Two different analyses were performed with different taxon and character sets. In the first, we aimed to resolve the relationships of all taxa, but sites likely to be saturated with substitutions were excluded to minimize homoplasy. This analysis included the sequences of SSU rDNA, LSU rDNA, and RNAP2 for all 14 species, but with the third-codon positions from the latter gene excluded. Third-codon positions were saturated with substitutions in pairwise comparisons involving several species less closely related to C. elegans than Caenorhabditis sp. PS1010. That is, some of these comparisons resulted in undefined distance values with the Tamura-Nei method implemented in paup*. In this analysis, O. myriophila and R. axei together were treated as outgroup representatives. The second analysis used all five genes and all positions but only from the following most closely related species: C. briggsae, C. elegans, C. japonica, C. remanei, and Caenorhabditis sp. CB5161, with C. drosophilae and Caenorhabditis sp. PS1010 as outgroup representatives. One indication that the third-codon positions were not saturated for these comparisons was that the parsimony Ti/Tv ratio was nearly 1.45 (unambiguous changes only, calculated using macclade). However, substitutions appear to be fully saturated at 4-fold synonymous sites, even for the most closely related five taxa (Ti/Tv = 0.53). All bootstrap and jackknife analyses used at least 2,000 replications, with heuristic searches in the first analysis and complete branch-and-bound searches in the second analysis. The second dataset also was used in a jackknife maximum likelihood analysis implemented in paup*. Parameters for a general time-reversible model, accounting for invariant sites and rate variation across sites (GTR+I+Γ), were estimated from the data by using the neighbor-joining cladogram (which was identical to the most parsimonious cladogram) and used to evaluate trees in a jackknife analysis employing 2,000 replications with branch-and-bound searches.

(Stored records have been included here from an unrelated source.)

/-- A check request that no half-cycle bounds is still pending or being converted. -/
def crystalPending (s : State) (c : Chan) : Bool :=
  (match (s.meas.chans.get c).reqCheck with
   | .crystal _ => true
   | _ => false) ||
  (match s.meas.conv with
   | some cv => decide (cv.sample = .current c .check ∧ cv.limit ≠ none ∧ cv.fate = .live)
   | none => false)

/-- A channel's check at the end of a half-cycle: a request of the half-cycle, pending or being converted, is dropped and wanted
again at the mid-point of the half-cycle that begins (R88, R101, R204; log 39). -/
def checkAfterEdge (s : State) (c : Chan) : CheckState :=
  match s.halt.checks.get c with
  | .afterEdge => .wanted
  | .requested => if crystalPending s c then .requested else .wanted
  | x => x

/-- A half-cycle's pending requests dropped (R88). -/
def ChanMeas.dropHalf (m : ChanMeas) : ChanMeas :=
  { m with reqOn := false, reqOff := false, reqCheck := if m.reqCheck = .bound then .none else m.reqCheck }

/-- A current sample in progress whose half-cycle ends is not counted (R101). A check sample asked on the crystal time base belongs to
no half-cycle: one in progress at the edge of a mains return goes on and is counted (R204; log 45). -/
def Conversion.outlive (cv : Conversion) : Conversion :=
  match cv.sample with
  | .current _ _ => if cv.limit = none ∧ cv.fate = .live then { cv with fate := .stale } else cv
  | .reading _ => cv

/-- The half-cycle ends at an accepted edge (R88, R101). -/
def endHalfCycle (s : State) : State :=
  { s with meas := { s.meas with chans := s.meas.chans.map .dropHalf, conv := s.meas.conv.map .outlive },
           halt := { s.halt with checks := .of (checkAfterEdge s) } }

/-! ## Leakage (R106 to R108) -/

/-- The comparator sampled at a mid-point outside a leak test (R106). -/
def leakSample (s : State) : State :=
  if s.comparator then
    if s.meas.leakCount < 2 then { s with meas := { s.meas with leakCount := s.meas.leakCount + 1 } }
    else if s.meas.leakCount = 2 then
      occur ⟨.earthLeakage, none, none⟩ { s with meas := { s.meas with leakCount := 3, leakPresent := true } }
    else s
  else { s with meas := { s.meas with leakCount := 0, leakPresent := false } }

/-- The leak test ends with PASS (R108, R213). -/
def passLeakTest (s : State) : State :=
  (completeDeferred .leakTest .ok [1#8] (endLeakTest s)).clearCond .leakTestFail none

/-- The leak test ends with FAIL (R108, R213). -/
def failLeakTest (s : State) : State :=
  occur ⟨.leakTestFail, none, none⟩ (completeDeferred .leakTest .ok [2#8] (endLeakTest s))

/-- The comparator at a mid-point: ordinary sampling, none in the half-cycle in which a leak test ended, or the sample that decides a
leak test (R106, R107, R108). -/
def sampleLeakage (s : State) : State :=
  match s.meas.leakTest with
  | .idle => if s.meas.leakPause then s else leakSample s
  | .waiting => s
  | .driving _ => if s.comparator then passLeakTest s else s

/-- The leak test at an accepted edge: the drive starts, counts its half-cycles, and fails at the end of the eighth (R107, R108). -/
def leakTestEdge (s : State) : State :=
  match s.meas.leakTest with
  | .idle => s
  | .waiting => { s with meas := { s.meas with leakTest := .driving 1 } }
  | .driving n => if n < 8 then { s with meas := { s.meas with leakTest := .driving (n + 1) } } else failLeakTest s

/-- A LEAK_TEST taken: WAITING, leakage count and flag cleared, the watch back to IDLE (R107, R181). -/
def startLeakTest (s : State) : State :=
  { s with meas := { s.meas with leakTest := .waiting, leakCount := 0, leakPresent := false },
           fault := { s.fault with watch := none } }
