-- ==== Sys2Proof/Machine/Transmit.lean ====
section
/-! DEFINITION. The transmitter (chapter 2, sections 2.6 and 2.7): the start of a frame, its loss, and its completion. -/

namespace Sys2Proof.Machine

/-- The characters of a queued frame as its transmission starts; a REPORT takes its phase and flags here (R29, R39, R209, R210). -/
def outChars (s : State) : OutFrame → List Byte
  | .report c =>
    frameChars kindReport s.loader.image.id 255 (reportPayload s.loader.image c s.phase s.line.lineErr s.line.overrun)
  | .notice c => frameChars kindNotice s.loader.image.id 255 (noticePayload c)
  | .answer a => frameChars kindAnswer s.loader.image.id a.target (answerPayload a)

/-- The transmitter may start the frame at the head of the queue (R29). -/
def mayStart (s : State) : Bool :=
  s.active && !s.line.busy && !s.station.mute && decide (s.line.sampler.idle = idleFull)

/-- A start detected in READY: the character is the C0 of a new frame, with its own-phase stamp (R22, R26). -/
def Line.openFrame (l : Line) (phase : Option Nat) : Line := { l with rx := .assemble, asm := [], left := 1, stamp := phase }

/-- The own receiver at the first dominant sample of the own start bit (R18, R22, R26, R30; log 9). -/
def Line.hearOwnStart (l : Line) (phase : Option Nat) : Line :=
  if l.rx = .ready then (l.sample true).openFrame phase else l.sample true

/-- The head frame is on the line from a time on, its characters fixed (R29). -/
def Line.beginFrame (l : Line) (now : Nat) (chars : List Byte) : Line := { l with tx := .driving now, txChars := chars }

/-- A bit of a frame is sent ARBITRATING in C0 and C1, and SENDING from the start bit of C2 to the end (R17, R30). -/
def transmitPhase (bit : Nat) : TransmitState := if bit < 20 then .arbitrating else .sending

/-- The transmit state: it follows the bit times gone by since the frame's start (R17, R19, R30; log 9). -/
def State.transmitState (s : State) : TransmitState :=
  match s.line.tx with
  | .idle => .idle
  | .driving since => transmitPhase (bitsIn s.loader.image.bitRate (s.now - since))

/-- The placed notice is STARTED with its frame (R196). -/
def placedStarted (head : OutFrame) (p : Option Placed) : Option Placed :=
  if head.isNotice then p.map fun _ => .started else p

/-- The transmission of the head frame starts (R29, R33, R39). -/
def startHead (head : OutFrame) (s : State) : State :=
  let l := s.line.hearOwnStart s.phase?
  { s with line := (if head.isReport then l.sampleFlags else l).beginFrame s.now (outChars s head),
           fault := { s.fault with placed := placedStarted head s.fault.placed } }

/-- TRANSMIT_START's effect. -/
def transmitHead (s : State) : State :=
  match s.line.queue with
  | head :: _ => if mayStart s then startHead head s else s
  | [] => s

/-- The transmitter stops driving (R30, R31). -/
def Line.stopDriving (l : Line) : Line := { l with tx := .idle, txChars := [] }

/-- A lost REPORT takes the content of the report hold in place (R34). -/
def Line.rehold (l : Line) : Line :=
  match l.hold with
  | some c => { l with queue := replaceReport c l.queue, hold := none }
  | none => l

/-- A lost FAULT_NOTICE is QUEUED again; a pending notice replaces it and its occurrence waits (R35, R196, R197). -/
def requeueNotice (c : NoticeContent) (s : State) : State :=
  let t := { s with fault := { s.fault with placed := s.fault.placed.map fun _ => .queued } }
  match s.fault.pendingNotice with
  | some p => awaitNotice c.occ (offerNotice p t)
  | none => t

/-- A frame that a RESTART found in transmission is discarded when it is lost (R17; log 13). -/
def discardHead (s : State) : State :=
  placeFreed { s with line := { s.line with queue := s.line.queue.tail, discardOnLoss := false } }

/-- The head frame, no longer started, after a lost arbitration or a bit error (R33 to R35). -/
def unstartHead (s : State) : State :=
  match s.line.queue with
  | .report _ :: _ => { s with line := s.line.rehold }
  | .notice c :: _ => requeueNotice c s
  | _ => s

/-- A frame lost: the transmitter is IDLE and the frame waits again, or is discarded (R17, R30, R31). -/
def loseFrame (s : State) : State :=
  let discard := s.line.discardOnLoss
  let s := { s with line := s.line.stopDriving }
  if discard then discardHead s else unstartHead s

/-- Bit `i` of the frame in transmission is lost to another station: a recessive data bit of C0 or C1 read dominant (R30). -/
def losesAt (l : Line) (i : Nat) : Bool :=
  l.busy && decide (transmitPhase i = .arbitrating) && isDataBit i && !sentBit l.txChars i

/-- Bit `i` of the frame in transmission is a bit error: from C2 on any difference between the level sent and the level read (R31),
in C0 and C1 a dominant bit read recessive (R30; log 30). -/
def errsAt (l : Line) (i : Nat) (dominant : Bool) : Bool :=
  l.busy && decide (i < (frameBits l.txChars).length) && decide (sentBit l.txChars i ≠ dominant) &&
    (decide (transmitPhase i = .sending) || sentBit l.txChars i)

/-- What the completion of a frame does by its kind (R32). -/
def completedKind (head : OutFrame) (s : State) : State :=
  match head with
  | .report _ => { s with line := s.line.clearCarried }
  | .notice _ => if s.fault.placed.isSome then nextNotice s else s
  | .answer _ => s

/-- The completed frame leaves the queue; the own receiver drops what it assembled (R32). -/
def Line.popHead (l : Line) : Line :=
  { l.stopDriving.dropFrame with queue := l.queue.tail, discardOnLoss := false }

/-- TRANSMIT_COMPLETE's effect: the frame leaves, its kind has its effect, the freed place is filled, and a frame that waited
behind a held completion is taken (R32, R37, R45). -/
def completeHead (residual : Nat) (s : State) : State :=
  match s.line.queue with
  | head :: _ =>
    let t := placeFreed (completedKind head (({ s with line := s.line.popHead } : State).showResidual residual))
    if s.cmd.occupied then takeSlot t else t
  | [] => s

end Sys2Proof.Machine
end

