/-- R54: HOLD puts each selected channel that is neither TRIPPED nor LOCKED in HOLD until the minutes taken have gone by, a
channel in HOLD getting the new expiry only; WRONG_STATE where none took it, BAD_ARG for 0 minutes. Its output stays to the end of
the half-cycle (R117), but for a HOLD at the moment at which a period began: its first half-cycle is not fired either (R145). R55:
RELEASE makes each selected channel in HOLD leave it as its expiry would, and answers OK with the mask of those channels. Model's
choices: the microsecond clock (log 1), a stop at the moment of a control step (log 49). -/
def Obligations.HoldAndReleaseMoveSelectedChannels : Prop :=
  (∀ (dt : Nat) (wave : List Bool) (f : RxFrame) (s : State), Arrives dt wave (.request .hold) f s → Accepts .hold f s →
    AnswerFits f s → Selects f s →
    let asked := charAt f.payload 3
    let minutes := min asked s.loader.image.holdMax
    let takes := fun c : Chan => picked f s c && (s.chans.get c).state.inService
    let expiry := s.now + dt + minutes * 60000000
    let enters := fun c : Chan => takes c = true ∧ (s.chans.get c).state ≠ .hold
    let cut := fun c : Chan => enters c ∧ (s.burst.chans.get c).out = true ∧
      s.burst.period = .running ∧ s.burst.idx = some 0 ∧ s.burst.lastEdge = some (s.now + dt)
    (asked = 0 → exec (.hold dt wave) s = .next (answered f .badArg [] (frameEnded dt wave s))) ∧
    (asked ≠ 0 → (∀ c, takes c = false) → exec (.hold dt wave) s = .next (answered f .wrongState [] (frameEnded dt wave s))) ∧
    (asked ≠ 0 → (∃ c, takes c = true) → exec (.hold dt wave) s = .next
      { answered f (if asked ≤ s.loader.image.holdMax then .ok else .clamped) [BitVec.ofNat 8 minutes] (frameEnded dt wave s) with
        chans := .of fun c =>
          if takes c = false then s.chans.get c
          else if (s.chans.get c).state = .hold then { s.chans.get c with holdExpiry := some expiry }
          else { s.chans.get c with state := .hold, d := 0, ds := 0, ramp := none, ctlTemp := none, ctlSrc := .none,
                                    holdExpiry := some expiry, clean := none }
        burst := { s.burst with
          chans := .of fun c =>
          if cut c then ⟨0, 0, false, some ⟨false, s.now + dt⟩⟩
          else if enters c then { s.burst.chans.get c with h := 0, r := 0 }
          else s.burst.chans.get c }
        meas := { s.meas with
          chans := .of fun c =>
          let m := s.meas.chans.get c
          if cut c then { m with told := false, onHalves := if m.told = true then m.onHalves - 1 else m.onHalves } else m } })) ∧
  (∀ (dt : Nat) (wave : List Bool) (f : RxFrame) (s : State), Arrives dt wave (.request .release) f s → Accepts .release f s →
    AnswerFits f s → Selects f s →
    let leaves := fun c : Chan => picked f s c && decide ((s.chans.get c).state = .hold)
    let mask := maskOf (Chan.list.filter leaves)
    ∃ t, exec (.release dt wave) s = .next t ∧
      (∀ c, leaves c = true →
        Started { s with now := s.now + dt } s.station.state.fires c (s.chans.get c) (t.chans.get c)) ∧
      (∀ c, leaves c = false → t.chans.get c = s.chans.get c) ∧
      { t with chans := s.chans } = answered f .ok [BitVec.ofNat 8 mask] (frameEnded dt wave s))

/-- R56, R183 to R186: RESET_TRIP ends the trip or removes the lock of each selected TRIPPED or LOCKED channel whose causes are
absent, refuses the others, and closes the contactor with the last lock list that held EARTH_LEAKAGE; the cause of that lock is
absent where the residual current is not over the threshold of the configured code. Model's choices: the microsecond clock (log 1),
levels of input pins (log 5), conditions that end with the trip (log 17), the residual current at the threshold (log 37). -/
def Obligations.ResetTripClearsAbsentCauses : Prop :=
  ∀ (dt residual : Nat) (wave : List Bool) (f : RxFrame) (s : State), Arrives dt wave (.request .resetTrip) f s →
    Accepts .resetTrip f s → AnswerFits f s → Selects f s →
    (∀ c k, s.fault.tripCause.get c = some k → k = .overcurrent ∨ k = .overtemp ∨ k = .heaterOpen) →
    let code := s.loader.image.leakCode
    let threshold := if code = 0 then 30 else if code = 1 then 100 else 300
    let out := fun c : Chan => picked f s c && !(s.chans.get c).state.inService
    let absent := fun c : Chan =>
      !s.hasCond .overtemp (some c) &&
        (decide ((s.chans.get c).state = .tripped) ||
          ((!(s.fault.locks.get c).contains .earthLeakage || decide (residual ≤ threshold)) &&
            (!(s.fault.locks.get c).contains .leakTestFail || !s.hasCond .leakTestFail none)))
    let clears := fun c : Chan => out c && absent c
    let refuses := fun c : Chan => out c && !absent c
    let mask := 16 * maskOf (Chan.list.filter refuses) + maskOf (Chan.list.filter clears)
    let status : Status := if Chan.list.filter refuses = [] then .ok else .causePresent
    ∃ t, exec (.resetTrip dt residual wave) s = .next t ∧
      (∀ c, clears c = false → t.chans.get c = s.chans.get c ∧ t.fault.tripCause.get c = s.fault.tripCause.get c ∧
        t.fault.locks.get c = s.fault.locks.get c) ∧
      (∀ c, clears c = true → (s.chans.get c).state = .tripped →
        t.fault.tripCause.get c = none ∧ t.fault.locks.get c = s.fault.locks.get c ∧
        Started { s with now := s.now + dt } s.station.state.fires c
          { s.chans.get c with
            reclose := none
            trial := if s.fault.tripCause.get c = some .overcurrent ∨ s.fault.tripCause.get c = some .heaterOpen
              then some (s.now + dt + seconds 30) else (s.chans.get c).trial } (t.chans.get c)) ∧
      (∀ c, clears c = true → (s.chans.get c).state = .locked →
        t.fault.locks.get c = [] ∧ t.fault.tripCause.get c = s.fault.tripCause.get c ∧
        Started { s with now := s.now + dt } s.station.state.fires c
          { s.chans.get c with trips := 0, trial := none, clean := none } (t.chans.get c)) ∧
      (∀ x, x ∈ t.fault.conds ↔ x ∈ s.fault.conds ∧
        ¬(∃ c, clears c = true ∧ x.chan = some c ∧ (x.kind = .overcurrent ∨ x.kind = .heaterOpen)) ∧
        ¬(x.kind = .earthLeakage ∧ x.chan = none ∧ s.earthLock = true ∧ t.earthLock = false)) ∧
      t.burst = { s.burst with
        contactor := if s.earthLock = true ∧ t.earthLock = false then true else s.burst.contactor } ∧
      { t with chans := s.chans, burst := s.burst, fault := s.fault } =
        answered f status [BitVec.ofNat 8 mask] (frameEnded dt wave { s with pins := { s.pins with residual := residual } }) ∧
      { t.fault with conds := s.fault.conds, tripCause := s.fault.tripCause, locks := s.fault.locks } = s.fault

/-- R48, R57, R58: LEAK_TEST and MEASURE answer DEFERRED and go in flight with the asker's id, the request number and whether an
answer is due; a LEAK_TEST while mains is lost is refused with WRONG_STATE. R59: RESLOT starts the listen interval again in
LISTENING, and a slot-choice interval of one listen interval in RUNNING and ISOLATED. Model's choices: the microsecond clock (log
1). -/
def Obligations.DeferredCommandsAndReslotStart : Prop :=
  (∀ (dt : Nat) (wave : List Bool) (f : RxFrame) (s : State), AnswerFits f s →
    let flight := fun name : Deferred => CmdState.inFlight name f.c1 (f.payload.getD 1 0)
      (decide (1 ≤ f.c2.toNat ∧ f.c2.toNat ≤ 239 ∧ f.c2.toNat = s.loader.image.id))
    (Arrives dt wave (.request .leakTest) f s → Accepts .leakTest f s → s.burst.period ≠ .lost →
      exec (.leakTest dt wave) s = .next { answered f .deferred [] (frameEnded dt wave s) with
        cmd := flight .leakTest
        meas := { s.meas with leakTest := .waiting, leakCount := 0, leakPresent := false }
        fault := { s.fault with watch := none } }) ∧
    (Arrives dt wave (.request .leakTest) f s → Accepts .leakTest f s → s.burst.period = .lost →
      exec (.leakTest dt wave) s = .next (answered f .wrongState [] (frameEnded dt wave s))) ∧
    (Arrives dt wave (.request .measure) f s → Accepts .measure f s →
      exec (.measure dt wave) s = .next { answered f .deferred [] (frameEnded dt wave s) with
        cmd := flight .measure, meas := { s.meas with measure := .waiting } })) ∧
  (∀ (dt : Nat) (wave : List Bool) (f : RxFrame) (s : State), Arrives dt wave (.request .reslot) f s → Accepts .reslot f s →
    AnswerFits f s →
    let due := some (s.now + dt + seconds s.loader.image.listen)
    (s.station.state = .listening → exec (.reslot dt wave) s = .next
      { answered f .ok [] (frameEnded dt wave s) with station := { s.station with listenTimer := due } }) ∧
    (s.station.state ≠ .listening → exec (.reslot dt wave) s = .next
      { answered f .ok [] (frameEnded dt wave s) with burst := { s.burst with slotTimer := due } }))

/-- R60, R202, R203: STOP_STATION begins the halt procedure with first cause OPERATOR_STOP: outputs off and contactor open at once,
the record captured, HALTING entered, its answer ahead of the FAULT_NOTICE and the REPORT of the change. Model's choices: the
microsecond clock (log 1). -/
def Obligations.StopStationBeginsHalt : Prop :=
  ∀ (dt : Nat) (wave : List Bool) (f : RxFrame) (s : State), Arrives dt wave (.request .stopStation) f s →
    Accepts .stopStation f s → s.line.queue = [] → s.station.mute = false → s.halt.proc = .idle →
    s.hasCond .operatorStop none = false → s.fault.pendingNotice = none → s.fault.placed = none → s.meas.leakTest = .idle →
    let now := s.now + dt
    ∃ t, exec (.stopStation dt wave) s = .next t ∧ t.now = now ∧
      t.station = { s.station with state := .halting, listenTimer := none, isolationTimer := none } ∧
      (∀ c, t.heaterPin c = false ∧ (t.burst.chans.get c).h = 0 ∧ (t.burst.chans.get c).r = 0) ∧ t.contactorPin = false ∧
      t.burst.slotTimer = none ∧
      (∀ c, (s.chans.get c).state.fires = true →
        (t.chans.get c).state = .off ∧ (t.chans.get c).d = 0 ∧ (t.chans.get c).ds = 0 ∧ (t.chans.get c).ramp = none) ∧
      (∀ c, (s.chans.get c).state.fires = false → t.chans.get c = s.chans.get c) ∧
      t.halt.proc = .confirming ∧
      t.halt.mode = (if s.burst.period = .running then .halfCycles 0 else .crystal (now + 100000)) ∧
      t.halt.currentSeen = false ∧ t.halt.leakSeen = false ∧
      t.halt.record.valid = true ∧ t.halt.record.first = some .operatorStop ∧ t.halt.record.second = none ∧
      t.halt.record.uptime = min ((now - s.station.uptimeBase) / 1000000) 16777215 ∧ t.halt.record.qs = s.budget.qs ∧
      t.halt.record.a = s.budget.a ∧
      (∀ c, s.enabled c = true → t.halt.record.chans.get c =
        ⟨(s.chans.get c).state, (shownTemp s c).1, (s.chans.get c).d, (s.chans.get c).ds⟩) ∧
      (∃ answer report, t.line.queue = answer ++
          [.notice ⟨⟨.operatorStop, none, .halt⟩, s.station.state, s.budget.qs, s.budget.a⟩, .report report] ∧
        report.state = .halting ∧ report.q = 0 ∧ report.a = 0 ∧
        (f.c2.toNat = s.loader.image.id → 1 ≤ f.c2.toNat → f.c2.toNat ≤ 239 →
          answer = [.answer ⟨f.c1, f.payload.getD 1 0, .ok, []⟩]) ∧
        (f.c2.toNat ≠ s.loader.image.id → answer = [])) ∧
      t.fault.conds = s.fault.conds ++ [⟨.operatorStop, none, .halt⟩] ∧ t.fault.placed = some .queued ∧
      t.loader = s.loader ∧ t.cmd = s.cmd ∧ t.peers = s.peers ∧ t.budget = s.budget ∧ t.pins = s.pins ∧
      t.fault.locks = s.fault.locks ∧ t.fault.tripCause = s.fault.tripCause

Divergence Analysis. By using RNAP2, SSU rDNA, or LSU rDNA sequence data, divergence analyses were performed separately for the 14 nematode species, a selection of deuterostome species, and a selection of protostome species, or for all species together. There was hardly any difference between treating the groups separately and treating them together, and only the separate analysis is reported. (Taxa and GenBank accession numbers are found in Table 1.) Likelihood, implemented by paup* 4.0b10 (15), was used to reconstruct the amount of nucleotide change along the lineages of an assumed phylogeny (18, 19) for each of the three groups of taxa represented by each molecule (see Figs. 3-5, which are published as supporting information on the PNAS web site). For these estimations of evolutionary distance, likelihood was used instead of parsimony to allow correction for superimposed substitutions. Separately for each gene, parameters for a general time-reversible model of evolution were estimated from the data, with corrections for nucleotide composition, proportion of invariant sites, and differential rates at different codon positions (GTR+I+SS). We used a phylogeny-based estimation of divergences because it allowed us to determine which divergence values were unusually large because of long-branch effects (increased rate of accumulation of change). Such an effect was not problematic for RNAP2, but it was problematic for Diptera in rDNA comparisons, for example. Calculating pairwise divergences alone does not allow such a distinction. The divergence between a pair of species was calculated as the sum of branch lengths separating them; the SD of a pairwise divergence was calculated as the square root of the sum of the squares of the SDs of these branches.

Results and Discussion

Taxon Representation. There are a maximum of 21 known (described and undescribed) species in the Caenorhabditis clade; possible synonymizations could reduce this number to 17 (5). The group of 10 representatives we include in the present phylogenetic analysis comprises all Caenorhabditis species currently in culture and encompasses the overall phylogenetic and morphological diversity of this genus (cf. 5). As outgroup taxa, we include two taxa, P. wirthi and Protorhabditis sp. (DF5055), from a clade likely to be a sister taxon to Caenorhabditis based on SSU rDNA data (11) and two taxa, O. myriophila and R. axei, from less closely related groups within the “Eurhabditis” clade of family Rhabditidae (6).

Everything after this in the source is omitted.